EXTRACTED ENTRIES:
/-- POR_N rises: fuses are sensed and checked, and PSQ enables the first supply of group B. -/
def release (nv : NonVol) (d : Dev) (fuseEn : Bool) : NonVol × Dev :=
  let nv : NonVol := { nv with boots := (nv.boots + 1) % 2 ^ 32 }
  let d := senseFuses nv d
  let d : Dev := { d with pwr := { d.pwr with
    porN := true, pwrFailN := true, fuseEn := fuseEn, state := .active, porAt := d.now, fusing := fuseEn
    jtagOpen := decide (bitsOf (d.fuse 3) 18 17 = 0), await := some (0, d.now) } }
  let d : Dev := { d with spr := { d.spr with warned := poolInstances.flatMap (fun x => (List.range x.2).flatMap (fun i =>
    if x.1 = 8 then [] else (d.reachedLevels nv x.1 i).map (fun l => (x.1, i, l)))) } }
  let d := ((d.set R.PWR_DOM_LO.ON 0 0 3).set R.FUS_STATUS.FUSING 0 0 (b2n fuseEn)).annal 5 2 0x11 0 []
  let d := if d.fuseMapOk then d.set R.PWR_STAT.BOOT_STEP 0 0 2 else (d.set R.FUS_STATUS.MAP_ERR 0 0 1).bootHalt 3
  (nv, d.emit (.psq 0 true))

/-- POR_N_RELEASE, R509, R522, R525, R527. Not due while POR_N is high. -/
def execPorNRelease (fuseEn : Bool) (s : State) : Host.Outcome State Fault Refusal :=
  onBoth true (fun x => if x.2.pwr.porN then x else release x.1 x.2 fuseEn) s

/-- A supply reports power good: the next one is enabled, or boot goes on. -/
def Dev.supplyGood (nv : NonVol) (d : Dev) (f : Flash) : Dev :=
  match d.pwr.await with
  | none => d
  | some (n, _) =>
    let d : Dev := { d with pwr := { d.pwr with supplies := modifyAt d.pwr.supplies n (fun _ => true), await := none } }
    if n < 5 then { d with pwr := { d.pwr with await := some (n + 1, d.now) } }.emit (.psq (n + 1) true)
    else
      let d := d.domainsOn
      bootOn nv (if d.pwr.halt then d else d.set R.PWR_STAT.BOOT_STEP 0 0 3) f

/-- SUPPLY_POWER_GOOD, R509, R520 to R524. Not due without a supply being awaited. -/
def execSupplyPowerGood (flash : Flash) (s : State) : Host.Outcome State Fault Refusal :=
  onDev true (fun nv d => d.supplyGood nv flash) s

/-- SUPPLY_GOOD_TIMEOUT, R509, R523. Not due before 2 ms after the enable. -/
def execSupplyGoodTimeout (s : State) : Host.Outcome State Fault Refusal :=
  onDev true (fun _ d =>
    match d.pwr.await with
    | some (_, t) => if t + 2000000 ≤ d.now then { d with pwr := { d.pwr with await := none } }.bootFail 1 true else d
    | none => d) s

/-! ### Power states (R512 to R515) -/

def Dev.refused (d : Dev) : Dev := d.set R.PWR_STAT.REQ_ERR 0 0 1

/-- R514. -/
def Dev.requestIdle (d : Dev) : Dev :=
  let free := d.cal.entries.isEmpty && d.reqs.isEmpty && d.ing.binds.isEmpty &&
    (decide (d.topo = 0) || d.bit R.PLK_GSTAT.QUIET 0 0)
  if free then { d with pwr := { d.pwr with idleFrom := d.pwr.state, state := .idle } }.set R.PWR_STAT.STATE 0 0 2 else d.refused
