/-- R375, R382, R385, R392 to R394: END, the branches, LOOP, CHECKPOINT, ROLLBACK, EVENT and FENCE. -/
def Obligations.ControlInstructionsGoOn : Prop :=
  ∀ (s : State) (a q : Nat) (i : Ins) (e : Dev),
    (Issues s a q 0x01 i e → i.s.ops = [] → i.s.spec = none →
      Answers (.endRun a q) s (e.proceed i (fun st => { st with ended := true, inStep := false }))) ∧
    (Issues s a q 0x03 i e → Answers (.br a q) s (e.proceed i (fun st => st.jump ((i.s.pc : Int) + iOff i.w).toNat))) ∧
    (Issues s a q 0x04 i e → e.flagReadable i.run.part i.flagIx = true →
      (e.flag i.flagIx = iV i.w →
        Answers (.brFlag a q) s (e.proceed i (fun st => st.jump ((i.s.pc : Int) + iOff i.w).toNat))) ∧
      (e.flag i.flagIx ≠ iV i.w → Answers (.brFlag a q) s (e.goOn i id))) ∧
    (Issues s a q 0x05 i e →
      (condOk (bitsOf i.w 23 20) i.sv i.tv = true →
        Answers (.brAcmp a q) s (e.proceed i (fun st => st.jump ((i.s.pc : Int) + iOff i.w).toNat))) ∧
      (condOk (bitsOf i.w 23 20) i.sv i.tv = false → Answers (.brAcmp a q) s (e.goOn i id))) ∧
    (Issues s a q 0x06 i e → Answers (.loop a q) s (e.proceed i (fun st => st.loop (bitsOf i.w 35 33) (bitsOf i.w 31 17)
      (if bitOf i.w 32 then i.sv % 2 ^ 32 else i.w % 2 ^ 17)))) ∧
    (Issues s a q 0x07 i e → i.s.ops = [] → ∀ g, e.tailSeg i.run.wb a (bitsOf i.w 1 0) = some g → i.s.array = a →
      e.specTrack i.run.id (bitsOf i.w 1 0) = none →
      Answers (.checkpoint a q) s ((e.undefine g.1 (min 512 g.2)).goOn i (fun st => st.setReg (iD i.w) 0))) ∧
    (Issues s a q 0x08 i e → (i.s.spec.map (·.seg)) ≠ some (bitsOf i.w 1 0) → Answers (.rollback a q) s (e.goOn i id)) ∧
    (Issues s a q 0x08 i e → (i.s.spec.map (·.seg)) = some (bitsOf i.w 1 0) → ∀ f, e.specTrack i.run.id (bitsOf i.w 1 0) = some f →
      Answers (.rollback a q) s (e.gateFail f.1 f.2 0)) ∧
    (Issues s a q 0x0A i e → i.s.spec = none → ∀ c, i.run.ctx = some c →
      Answers (.event a q) s ((e.eventAll [c] 0x5C 0 0 (leBytes 6 i.sv) 0).goOn i id)) ∧
    (Issues s a q 0x0B i e → i.s.ops = [] → Answers (.fence a q) s (e.goOn i id))

/-- R379, R381, R388 to R390: ALD, AST, the flag instructions and BARRIER; a wait ends when its flags stand, a barrier
when the last participant has arrived. -/
def Obligations.FlagsAndMemoryInstructionsGoOn : Prop :=
  (∀ (s : State) (a q : Nat) (i : Ins) (e : Dev),
    (Issues s a q 0x19 i e → ∀ h e' bs, i.ea % 8 = 0 → Free e i [(i.ea, 8)] [] → e.read i.who h i.ea 8 = (e', .ok bs) →
      Answers (.ald a q h) s (e'.goOn i (fun st => st.setReg (iD i.w) (leNat bs)))) ∧
    (Issues s a q 0x1A i e → ∀ e', i.ea % 8 = 0 → Free e i [] [(i.ea, 8)] → e.write i.who i.ea (leBytes 8 i.tv) = (e', none) →
      Answers (.ast a q) s (e'.goOn i id)) ∧
    (Issues s a q 0x1B i e → e.flagReadable i.run.part i.flagIx = true →
      Answers (.flagRead a q) s (e.goOn i (fun st => st.setReg (iD i.w) (b2n (e.flag i.flagIx))))) ∧
    (Issues s a q 0x4C i e → e.flagWritable i.run.part i.flagIx = true → i.s.ops = [] → i.s.spec = none →
      Answers (.flagSet a q) s ((e.writeFlag (i.who.occ 0) i.flagIx (iV i.w)).goOn i id)) ∧
    (Issues s a q 0x50 i e → e.flagReadable i.run.part i.flagIx = true → iClr i.w = false →
      (e.flag i.flagIx = iV i.w → Answers (.waitFlag a q) s (e.goOn i id)) ∧
      (e.flag i.flagIx ≠ iV i.w → Answers (.waitFlag a q) s (e.stall i (.flag i.flagIx 1 (iV i.w) false)))) ∧
    (Issues s a q 0x51 i e → (∀ k, k ≤ bitsOf i.w 5 0 → e.flagReadable i.run.part (i.flagIx + k) = true) → iClr i.w = false →
      (∀ k, k ≤ bitsOf i.w 5 0 → e.flag (i.flagIx + k) = iV i.w) → Answers (.waitFlags a q) s (e.goOn i id)) ∧
    (Issues s a q 0x52 i e → ∀ as, e.treeArrays i.run (bitsOf i.w 5 0) = some as → i.s.array ∈ as → bitsOf i.w 7 6 = 1 →
      i.s.array ∉ (e.treeOf i.run (bitsOf i.w 5 0)).arrived → i.s.ops = [] → i.s.spec = none →
      Answers (.barrier a q) s ((e.setTree (bitsOf i.w 5 0) { e.treeOf i.run (bitsOf i.w 5 0) with
        arrived := (e.treeOf i.run (bitsOf i.w 5 0)).arrived ++ [i.s.array] }).goOn i (fun st => { st with
          arrived := (bitsOf i.w 5 0, (e.treeOf i.run (bitsOf i.w 5 0)).gen) :: st.arrived.filter (fun x => decide (x.1 ≠ bitsOf i.w 5 0))
        })))) ∧
  (∀ (s : State) (a q f n : Nat) (v : Bool) (r : Run) (st : Stream), a < 4 → q < 16 → s.dev.current a q = some (r, st) →
    st.wait = .flag f n v false → s.dev.flagsAre f n v = true →
    Answers (.flagWaitSatisfied a q) s ((s.dev.setRun r.id (fun r => r.addCause 1)).goOn ⟨r, st, 0, 0⟩ id)) ∧
  (∀ (s : State) (t : Nat) (r : Run) (as : List Nat), t < 64 → (s.dev.tree t).run.bind s.dev.run = some r →
    s.dev.treeArrays r t = some as →
    as.filter (fun a => r.streams.any (fun x => decide (x.array = a))) ≠ [] →
    (∀ a ∈ as.filter (fun a => r.streams.any (fun x => decide (x.array = a))), a ∈ (s.dev.tree t).arrived) →
    Answers (.barrierRelease t) s (r.streams.foldl (fun d x => match x.wait with
      | .barrier t' g => if t' = t ∧ g = (s.dev.tree t).gen then d.goOn ⟨r, x, 0, 0⟩ id else d
      | _ => d) ((s.dev.setTree t ⟨(s.dev.tree t).gen + 1, [], (s.dev.tree t).run⟩).count 2 1 1 r.occ)))
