-- ==== Sys2Proof/Laws/State.lean ====
section
/-! SUPPORT. One lemma per field of the device and update of it that leaves the field alone. -/

namespace Sys2Proof.Machine

variable (d : Dev)

@[simp] theorem Dev.set_now (f : Fld) (i j v : Nat) : (d.set f i j v).now = d.now := (rfl)
@[simp] theorem Dev.set_freeIx (f : Fld) (i j v : Nat) : (d.set f i j v).freeIx = d.freeIx := (rfl)
@[simp] theorem Dev.set_nextId (f : Fld) (i j v : Nat) : (d.set f i j v).nextId = d.nextId := (rfl)
@[simp] theorem Dev.set_outbox (f : Fld) (i j v : Nat) : (d.set f i j v).outbox = d.outbox := (rfl)
@[simp] theorem Dev.set_buf (f : Fld) (i j v : Nat) : (d.set f i j v).buf = d.buf := (rfl)
@[simp] theorem Dev.set_shadow (f : Fld) (i j v : Nat) : (d.set f i j v).shadow = d.shadow := (rfl)
@[simp] theorem Dev.set_strobes (f : Fld) (i j v : Nat) : (d.set f i j v).strobes = d.strobes := (rfl)
@[simp] theorem Dev.set_mbxPend (f : Fld) (i j v : Nat) : (d.set f i j v).mbxPend = d.mbxPend := (rfl)
@[simp] theorem Dev.set_mem (f : Fld) (i j v : Nat) : (d.set f i j v).mem = d.mem := (rfl)
@[simp] theorem Dev.set_ctxs (f : Fld) (i j v : Nat) : (d.set f i j v).ctxs = d.ctxs := (rfl)
@[simp] theorem Dev.set_reqs (f : Fld) (i j v : Nat) : (d.set f i j v).reqs = d.reqs := (rfl)
@[simp] theorem Dev.set_finals (f : Fld) (i j v : Nat) : (d.set f i j v).finals = d.finals := (rfl)
@[simp] theorem Dev.set_runs (f : Fld) (i j v : Nat) : (d.set f i j v).runs = d.runs := (rfl)
@[simp] theorem Dev.set_cal (f : Fld) (i j v : Nat) : (d.set f i j v).cal = d.cal := (rfl)
@[simp] theorem Dev.set_wbs (f : Fld) (i j v : Nat) : (d.set f i j v).wbs = d.wbs := (rfl)
@[simp] theorem Dev.set_gens (f : Fld) (i j v : Nat) : (d.set f i j v).gens = d.gens := (rfl)
@[simp] theorem Dev.set_wins (f : Fld) (i j v : Nat) : (d.set f i j v).wins = d.wins := (rfl)
@[simp] theorem Dev.set_flags (f : Fld) (i j v : Nat) : (d.set f i j v).flags = d.flags := (rfl)
@[simp] theorem Dev.set_trees (f : Fld) (i j v : Nat) : (d.set f i j v).trees = d.trees := (rfl)
@[simp] theorem Dev.set_acc (f : Fld) (i j v : Nat) : (d.set f i j v).acc = d.acc := (rfl)
@[simp] theorem Dev.set_movers (f : Fld) (i j v : Nat) : (d.set f i j v).movers = d.movers := (rfl)
@[simp] theorem Dev.set_t3reads (f : Fld) (i j v : Nat) : (d.set f i j v).t3reads = d.t3reads := (rfl)
@[simp] theorem Dev.set_scrub (f : Fld) (i j v : Nat) : (d.set f i j v).scrub = d.scrub := (rfl)
@[simp] theorem Dev.set_tim (f : Fld) (i j v : Nat) : (d.set f i j v).tim = d.tim := (rfl)
@[simp] theorem Dev.set_spr (f : Fld) (i j v : Nat) : (d.set f i j v).spr = d.spr := (rfl)
@[simp] theorem Dev.set_ann (f : Fld) (i j v : Nat) : (d.set f i j v).ann = d.ann := (rfl)
@[simp] theorem Dev.set_ctrs (f : Fld) (i j v : Nat) : (d.set f i j v).ctrs = d.ctrs := (rfl)
@[simp] theorem Dev.set_pwr (f : Fld) (i j v : Nat) : (d.set f i j v).pwr = d.pwr := (rfl)
@[simp] theorem Dev.set_saf (f : Fld) (i j v : Nat) : (d.set f i j v).saf = d.saf := (rfl)
@[simp] theorem Dev.set_plk (f : Fld) (i j v : Nat) : (d.set f i j v).plk = d.plk := (rfl)
@[simp] theorem Dev.set_ing (f : Fld) (i j v : Nat) : (d.set f i j v).ing = d.ing := (rfl)
@[simp] theorem Dev.set_lanes (f : Fld) (i j v : Nat) : (d.set f i j v).lanes = d.lanes := (rfl)
@[simp] theorem Dev.set_tracks (f : Fld) (i j v : Nat) : (d.set f i j v).tracks = d.tracks := (rfl)
@[simp] theorem Dev.set_rings (f : Fld) (i j v : Nat) : (d.set f i j v).rings = d.rings := (rfl)
@[simp] theorem Dev.set_map (f : Fld) (i j v : Nat) : (d.set f i j v).map = d.map := (rfl)
@[simp] theorem Dev.set_idxs (f : Fld) (i j v : Nat) : (d.set f i j v).idxs = d.idxs := (rfl)
@[simp] theorem Dev.set_searches (f : Fld) (i j v : Nat) : (d.set f i j v).searches = d.searches := (rfl)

REQUIRED ACTION:
The answer is every line in the data where the word "leBytes" appears.

WRITTEN RESPONSE:
      Answers (.event a q) s ((e.eventAll [c] 0x5C 0 0 (leBytes 6 i.sv) 0).goOn i id)) ∧
    (Issues s a q 0x1A i e → ∀ e', i.ea % 8 = 0 → Free e i [] [(i.ea, 8)] → e.write i.who i.ea (leBytes 8 i.tv) = (e', none) →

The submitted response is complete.